Every line of the data below must be given again exactly.

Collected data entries
====================

-- ==== Sys2Proof/Machine/Dispatch.lean ====
section
/-!
DEFINITION. One arm for each instruction and event of the opcode table: a call of its meaning.
-/

namespace Sys2Proof.Machine
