-- ==== Sys2Proof/Machine/Pipe.lean ====
section
/-!
DEFINITION. What the pipe holds up behind an instruction of which nothing has come yet: those younger than one that serialises or waits
at stage 2, and those that read its result (R17, R27, R116).
-/

namespace Sys2Proof.Machine

/-- No younger instruction goes past it before it is the oldest unretired one: it is serialising, or waits at stage 2 for that (R17, R110,
R116, R117, R176, R190, R290, R291, R295, R297, R383). -/
def stays : Instr → Bool
  | .cwr .. | .blkmv .. | .blkset .. | .mkempty .. | .rstate .. | .crr .. | .xwait | .drain | .ffence | .objdecl .. | .wrec ..
  | .wplay .. | .wend .. | .tret | .halt | .sleep .. | .killctx .. | .tlbi .. | .tlbsync | .watch .. | .sstepOn | .sstepOnce
  | .sstepOff | .snap .. | .gust .. | .gustT .. | .gustrel .. | .qread .. | .qpri .. => true
  | _ => false

/-- It waits in a siding until it is the oldest unretired one, so that its result comes no sooner (R285, R297, R333). -/
def waitsLast : Instr → Bool
  | .amoswap .. | .amoadd .. | .amoand .. | .amoor .. | .amoxor .. | .amomin .. | .amomax .. | .amominu .. | .amomaxu ..
  | .cas .. | .wstat .. | .cpyst .. => true
  | _ => false

/-- General registers that an instruction which does not stay writes with its result. -/
def results : Instr → List (BitVec 5)
  | .add d .. | .sub d .. | .and d .. | .or d .. | .xor d .. | .andn d .. | .sll d .. | .srl d .. | .sra d .. | .mul d ..
  | .mulh d .. | .mulhu d .. | .min d .. | .max d .. | .minu d .. | .maxu d .. | .addw d .. | .subw d .. | .sextb d ..
  | .sexth d .. | .sextw d .. | .zextb d .. | .zexth d .. | .zextw d .. | .clz d .. | .popc d .. | .cmp d .. | .sel d ..
  | .div d .. | .rem d .. | .divu d .. | .remu d .. | .divw d .. | .remw d .. | .divuw d .. | .remuw d .. | .addi d ..
  | .andi d .. | .ori d .. | .xori d .. | .slli d .. | .srli d .. | .srai d .. | .cmpi d .. | .li d .. | .lix d ..
  | .addpc d .. | .jr d .. | .fadd d .. | .fsub d .. | .fmul d .. | .fmin d .. | .fmax d .. | .fabs d .. | .fneg d ..
  | .fma d .. | .fmsub d .. | .fnma d .. | .fnms d .. | .fdiv d .. | .fsqrt d .. | .fcmp d .. | .fclass d .. | .cvt d ..
  | .cvtd d .. | .amoswap d .. | .amoadd d .. | .amoand d .. | .amoor d .. | .amoxor d .. | .amomin d .. | .amomax d ..
  | .amominu d .. | .amomaxu d .. | .cas d .. | .ldAcq d .. | .ldv d .. | .wstat d .. | .send d .. | .sendh d .. | .spawn d ..
  | .pusht d .. | .qstat d .. | .grpq d .. | .grpqM d .. | .cpy d .. | .cpyNb d .. | .cpyst d .. | .gather d .. | .rawait d ..
  | .xred d .. | .coll d .. | .cwait d .. | .ramoSwap d .. | .ramoAdd d .. | .ramoAnd d .. | .ramoOr d .. | .ramoXor d ..
  | .ramoMin d .. | .ramoMax d .. | .ramoMinu d .. | .ramoMaxu d .. | .ramoCas d .. => [d]
  | .ld d .. | .ldw d .. | .ldh d .. | .ldb d .. | .ldNc d .. | .ldA d .. => [d]
  | .movC d .. | .addC d .. | .subC d .. | .andC d .. | .orC d .. | .xorC d .. | .sllC d .. | .srlC d .. | .addiC d ..
  | .liC d .. | .slliC d .. | .srliC d .. | .sraiC d .. | .ldC d .. | .vext d .. => [low d]
  | .xstat _ d | .xstatClr _ d => [d]
  | .call _ => [31]
  | _ => []

/-- A code word's instruction as those of the pipe see it; HINT, OBJDROP and WDROP apart, which compiled code does not build. -/
def pipeDecode : Code → Option Instr
  | .c16 h => decode16 h
  | .c32 h =>
    match decodeMajor (dec3EBy fun _ => none) (dec3FBy fun _ => none) (fun _ => none) h with
    | some i => if i.wf then some i else none
    | none => none

/-- The word is that of OBJDROP, which serialises (R296). -/
def isObjdrop : Code → Bool
  | .c16 _ => false
  | .c32 h => h.extractLsb' 24 8 == 0xBE#8 && h.extractLsb' 0 19 == 451#19

/-- The register of the status of a WDROP (R299). -/
def wdropResult : Code → List (BitVec 5)
  | .c16 _ => []
  | .c32 h =>
    if h.extractLsb' 24 8 = 0xBF#8 ∧ h.extractLsb' 11 8 = 4#8 ∧ h.extractLsb' 0 6 = 0#6 then [h.extractLsb' 19 5] else []

/-- No younger instruction goes past a code word's. -/
def codeStays (w : Code) : Bool := isObjdrop w || ((pipeDecode w).map stays).getD false

/-- Its result comes when it is the oldest. -/
def codeWaitsLast (w : Code) : Bool := !(wdropResult w).isEmpty || ((pipeDecode w).map waitsLast).getD false

/-- What it writes. -/
def codeResults (w : Code) : List (BitVec 5) := wdropResult w ++ ((pipeDecode w).map results).getD []

/-- Its size in bytes (R62). -/
def codeSize : Code → Word
  | .c16 _ => 2
  | .c32 _ => 4

/-- A context past an instruction of which nothing has come: what reads its results waits at stage 2, or faults in a trapping mode (R19,
R27). -/
def Ctx.passBy (t : Ctx) (w : Code) : Ctx :=
  (codeResults w).foldl (fun t r => t.mkEmpty r 0) { t with pc := t.pc + codeSize w, rep := none }

end Sys2Proof.Machine
end

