/-- The turn that comes next: an urgent one, else the enabled one that the first pick names, or the first of them where
there is no pick. -/
def State.choose (s : State) : Turn × State :=
  match s.urgent with
  | some t => (t, s)
  | none =>
    let l := s.turns.filter fun t => t.enabled s
    match s.picks with
    | [] => (l.head?.getD .controlIntervalBoundary, s)
    | p :: ps => ((l[p % l.length]?).getD .controlIntervalBoundary, { s with picks := ps })

/-- Core 0 about to run the code at its first context's PC: that context is RUNNING in the pipe with a budget and nothing
pending, its cluster's clock runs, and nothing else is waiting to be chosen. -/
def State.poised (s : State) : State :=
  let t := s.ctx 0 0
  let t : Ctx := { t with
    cstate := .running
    pc := if t.pc.toNat % 2 = 0 ∧ t.pc.toNat + 4 ≤ istoreSize then t.pc else 0
    status := clearPrefix t.status
    budget := 0x1000000
    wait := none
    held := none
    desc := none
    napping := none
    token := none
    async := Async.empty
    rep := none
    parked := none
    fading := []
    filled := []
    sleep := none }
  let k := s.core 0
  ({ s with inputs := [], picks := [], fwDue := false } : State).setCluster 0 { (s.cluster 0) with tripped := false }
    |>.setCore 0 (({ k with pipe := some 0, stale := [] } : Core).setCtx 0 t)

/-- A code word stored where core 0's context fetches next (R62, R210). -/
def State.placeCode (s : State) (w : Code) : State :=
  { s with mem := Memory.store s.mem (istoreKey 0 (s.ctx 0 0).pc.toNat) (codeBytes w) }

/-- The code of an opcode-table number of so many bits. -/
def tableCode (nbits w : Nat) : Code := if nbits = 16 then .c16 (BitVec.ofNat 16 w) else .c32 (BitVec.ofNat 32 w)

end Sys2Proof.Machine
end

====================

§ THE ANSWER:
-- ==== Sys2Proof/Machine/Dispatch.lean ====
section
/-!
DEFINITION. One arm for each instruction and event of the opcode table: a call of its meaning.
-/

namespace Sys2Proof.Machine
-- ==== Sys2Proof/Machine/Pipe.lean ====
section
/-!
DEFINITION. What the pipe holds up behind an instruction of which nothing has come yet: those younger than one that serialises or waits
at stage 2, and those that read its result (R17, R27, R116).
-/

namespace Sys2Proof.Machine

/-- No younger instruction goes past it before it is the oldest unretired one: it is serialising, or waits at stage 2 for that (R17, R110,
R116, R117, R176, R190, R290, R291, R295, R297, R383). -/
def stays : Instr → Bool
  | .cwr .. | .blkmv .. | .blkset .. | .mkempty .. | .rstate .. | .crr .. | .xwait | .drain | .ffence | .objdecl .. | .wrec ..
  | .wplay .. | .wend .. | .tret | .halt | .sleep .. | .killctx .. | .tlbi .. | .tlbsync | .watch .. | .sstepOn | .sstepOnce
  | .sstepOff | .snap .. | .gust .. | .gustT .. | .gustrel .. | .qread .. | .qpri .. => true
  | _ => false

/-- It waits in a siding until it is the oldest unretired one, so that its result comes no sooner (R285, R297, R333). -/
def waitsLast : Instr → Bool
  | .amoswap .. | .amoadd .. | .amoand .. | .amoor .. | .amoxor .. | .amomin .. | .amomax .. | .amominu .. | .amomaxu ..
  | .cas .. | .wstat .. | .cpyst .. => true
  | _ => false

/-- General registers that an instruction which does not stay writes with its result. -/
def results : Instr → List (BitVec 5)
  | .add d .. | .sub d .. | .and d .. | .or d .. | .xor d .. | .andn d .. | .sll d .. | .srl d .. | .sra d .. | .mul d ..
  | .mulh d .. | .mulhu d .. | .min d .. | .max d .. | .minu d .. | .maxu d .. | .addw d .. | .subw d .. | .sextb d ..
  | .sexth d .. | .sextw d .. | .zextb d .. | .zexth d .. | .zextw d .. | .clz d .. | .popc d .. | .cmp d .. | .sel d ..
  | .div d .. | .rem d .. | .divu d .. | .remu d .. | .divw d .. | .remw d .. | .divuw d .. | .remuw d .. | .addi d ..
  | .andi d .. | .ori d .. | .xori d .. | .slli d .. | .srli d .. | .srai d .. | .cmpi d .. | .li d .. | .lix d ..
  | .addpc d .. | .jr d .. | .fadd d .. | .fsub d .. | .fmul d .. | .fmin d .. | .fmax d .. | .fabs d .. | .fneg d ..
  | .fma d .. | .fmsub d .. | .fnma d .. | .fnms d .. | .fdiv d .. | .fsqrt d .. | .fcmp d .. | .fclass d .. | .cvt d ..
  | .cvtd d .. | .amoswap d .. | .amoadd d .. | .amoand d .. | .amoor d .. | .amoxor d .. | .amomin d .. | .amomax d ..
  | .amominu d .. | .amomaxu d .. | .cas d .. | .ldAcq d .. | .ldv d .. | .wstat d .. | .send d .. | .sendh d .. | .spawn d ..
  | .pusht d .. | .qstat d .. | .grpq d .. | .grpqM d .. | .cpy d .. | .cpyNb d .. | .cpyst d .. | .gather d .. | .rawait d ..
  | .xred d .. | .coll d .. | .cwait d .. | .ramoSwap d .. | .ramoAdd d .. | .ramoAnd d .. | .ramoOr d .. | .ramoXor d ..
  | .ramoMin d .. | .ramoMax d .. | .ramoMinu d .. | .ramoMaxu d .. | .ramoCas d .. => [d]
  | .ld d .. | .ldw d .. | .ldh d .. | .ldb d .. | .ldNc d .. | .ldA d .. => [d]
  | .movC d .. | .addC d .. | .subC d .. | .andC d .. | .orC d .. | .xorC d .. | .sllC d .. | .srlC d .. | .addiC d ..
  | .liC d .. | .slliC d .. | .srliC d .. | .sraiC d .. | .ldC d .. | .vext d .. => [low d]
  | .xstat _ d | .xstatClr _ d => [d]
  | .call _ => [31]
  | _ => []

/-- A code word's instruction as those of the pipe see it; HINT, OBJDROP and WDROP apart, which compiled code does not build. -/
def pipeDecode : Code → Option Instr
  | .c16 h => decode16 h
  | .c32 h =>
    match decodeMajor (dec3EBy fun _ => none) (dec3FBy fun _ => none) (fun _ => none) h with
    | some i => if i.wf then some i else none
    | none => none

/-- The word is that of OBJDROP, which serialises (R296). -/
def isObjdrop : Code → Bool
  | .c16 _ => false
  | .c32 h => h.extractLsb' 24 8 == 0xBE#8 && h.extractLsb' 0 19 == 451#19

/-- The register of the status of a WDROP (R299). -/
def wdropResult : Code → List (BitVec 5)
  | .c16 _ => []
  | .c32 h =>
    if h.extractLsb' 24 8 = 0xBF#8 ∧ h.extractLsb' 11 8 = 4#8 ∧ h.extractLsb' 0 6 = 0#6 then [h.extractLsb' 19 5] else []

/-- No younger instruction goes past a code word's. -/
def codeStays (w : Code) : Bool := isObjdrop w || ((pipeDecode w).map stays).getD false

/-- Its result comes when it is the oldest. -/
def codeWaitsLast (w : Code) : Bool := !(wdropResult w).isEmpty || ((pipeDecode w).map waitsLast).getD false

/-- What it writes. -/
def codeResults (w : Code) : List (BitVec 5) := wdropResult w ++ ((pipeDecode w).map results).getD []

/-- Its size in bytes (R62). -/
def codeSize : Code → Word
  | .c16 _ => 2
  | .c32 _ => 4

/-- A context past an instruction of which nothing has come: what reads its results waits at stage 2, or faults in a trapping mode (R19,
R27). -/
def Ctx.passBy (t : Ctx) (w : Code) : Ctx :=
  (codeResults w).foldl (fun t r => t.mkEmpty r 0) { t with pc := t.pc + codeSize w, rep := none }

end Sys2Proof.Machine
end

/-- The turn that comes next: an urgent one, else the enabled one that the first pick names, or the first of them where
there is no pick. -/
def State.choose (s : State) : Turn × State :=
  match s.urgent with
  | some t => (t, s)
  | none =>
    let l := s.turns.filter fun t => t.enabled s
    match s.picks with
    | [] => (l.head?.getD .controlIntervalBoundary, s)
    | p :: ps => ((l[p % l.length]?).getD .controlIntervalBoundary, { s with picks := ps })

/-- Core 0 about to run the code at its first context's PC: that context is RUNNING in the pipe with a budget and nothing
pending, its cluster's clock runs, and nothing else is waiting to be chosen. -/
def State.poised (s : State) : State :=
  let t := s.ctx 0 0
  let t : Ctx := { t with
    cstate := .running
    pc := if t.pc.toNat % 2 = 0 ∧ t.pc.toNat + 4 ≤ istoreSize then t.pc else 0
    status := clearPrefix t.status
    budget := 0x1000000
    wait := none
    held := none
    desc := none
    napping := none
    token := none
    async := Async.empty
    rep := none
    parked := none
    fading := []
    filled := []
    sleep := none }
  let k := s.core 0
  ({ s with inputs := [], picks := [], fwDue := false } : State).setCluster 0 { (s.cluster 0) with tripped := false }
    |>.setCore 0 (({ k with pipe := some 0, stale := [] } : Core).setCtx 0 t)

/-- A code word stored where core 0's context fetches next (R62, R210). -/
def State.placeCode (s : State) (w : Code) : State :=
  { s with mem := Memory.store s.mem (istoreKey 0 (s.ctx 0 0).pc.toNat) (codeBytes w) }

/-- The code of an opcode-table number of so many bits. -/
def tableCode (nbits w : Nat) : Code := if nbits = 16 then .c16 (BitVec.ofNat 16 w) else .c32 (BitVec.ofNat 32 w)

end Sys2Proof.Machine
end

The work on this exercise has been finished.